» **EXERCISE**: In the records below, find every line that contains "usage" and list it.

» **GIVEN RECORDS**:
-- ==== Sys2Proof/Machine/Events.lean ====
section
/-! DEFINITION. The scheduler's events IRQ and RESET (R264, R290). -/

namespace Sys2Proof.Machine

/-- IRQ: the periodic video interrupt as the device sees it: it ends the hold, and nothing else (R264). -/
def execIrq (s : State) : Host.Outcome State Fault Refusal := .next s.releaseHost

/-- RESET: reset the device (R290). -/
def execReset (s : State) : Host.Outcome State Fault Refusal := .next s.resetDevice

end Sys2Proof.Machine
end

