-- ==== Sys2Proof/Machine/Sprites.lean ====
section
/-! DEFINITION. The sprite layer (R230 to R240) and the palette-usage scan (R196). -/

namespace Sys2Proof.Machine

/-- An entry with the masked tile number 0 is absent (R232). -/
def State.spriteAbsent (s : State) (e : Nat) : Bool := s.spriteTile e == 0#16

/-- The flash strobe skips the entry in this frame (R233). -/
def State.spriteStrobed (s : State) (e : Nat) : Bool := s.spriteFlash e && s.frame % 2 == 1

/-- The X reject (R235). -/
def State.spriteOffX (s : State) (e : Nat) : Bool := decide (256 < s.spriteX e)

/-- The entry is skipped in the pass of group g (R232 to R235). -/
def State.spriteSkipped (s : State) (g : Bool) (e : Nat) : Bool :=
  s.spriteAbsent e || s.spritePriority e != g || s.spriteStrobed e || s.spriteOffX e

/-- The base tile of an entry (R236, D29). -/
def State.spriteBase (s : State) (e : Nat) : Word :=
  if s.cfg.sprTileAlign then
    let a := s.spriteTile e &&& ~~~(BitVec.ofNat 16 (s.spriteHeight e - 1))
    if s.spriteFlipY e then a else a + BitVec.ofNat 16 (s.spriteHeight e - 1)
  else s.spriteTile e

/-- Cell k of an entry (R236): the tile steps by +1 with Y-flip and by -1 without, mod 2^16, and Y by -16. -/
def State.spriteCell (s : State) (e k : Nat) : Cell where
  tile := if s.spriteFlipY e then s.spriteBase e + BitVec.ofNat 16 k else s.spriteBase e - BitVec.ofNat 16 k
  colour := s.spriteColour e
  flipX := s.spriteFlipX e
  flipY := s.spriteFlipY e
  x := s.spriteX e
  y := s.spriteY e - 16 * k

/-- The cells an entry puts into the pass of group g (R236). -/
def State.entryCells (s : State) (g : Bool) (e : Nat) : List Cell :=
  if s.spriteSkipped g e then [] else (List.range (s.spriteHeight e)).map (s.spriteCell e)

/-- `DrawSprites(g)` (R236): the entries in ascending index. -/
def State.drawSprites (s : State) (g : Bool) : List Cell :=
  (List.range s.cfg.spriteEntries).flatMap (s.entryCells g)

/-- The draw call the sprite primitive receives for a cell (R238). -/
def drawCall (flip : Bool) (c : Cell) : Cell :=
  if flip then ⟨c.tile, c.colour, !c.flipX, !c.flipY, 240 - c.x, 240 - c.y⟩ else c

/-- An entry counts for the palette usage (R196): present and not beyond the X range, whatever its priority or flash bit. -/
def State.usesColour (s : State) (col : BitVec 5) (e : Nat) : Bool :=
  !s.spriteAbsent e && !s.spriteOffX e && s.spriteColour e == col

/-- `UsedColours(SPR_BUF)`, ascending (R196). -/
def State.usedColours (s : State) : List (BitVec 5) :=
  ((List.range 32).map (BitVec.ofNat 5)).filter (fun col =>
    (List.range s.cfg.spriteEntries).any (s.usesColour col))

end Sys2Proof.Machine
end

» **YOUR RESPONSE**:
/-! DEFINITION. The sprite layer (R230 to R240) and the palette-usage scan (R196). -/
/-- An entry counts for the palette usage (R196): present and not beyond the X range, whatever its priority or flash bit. -/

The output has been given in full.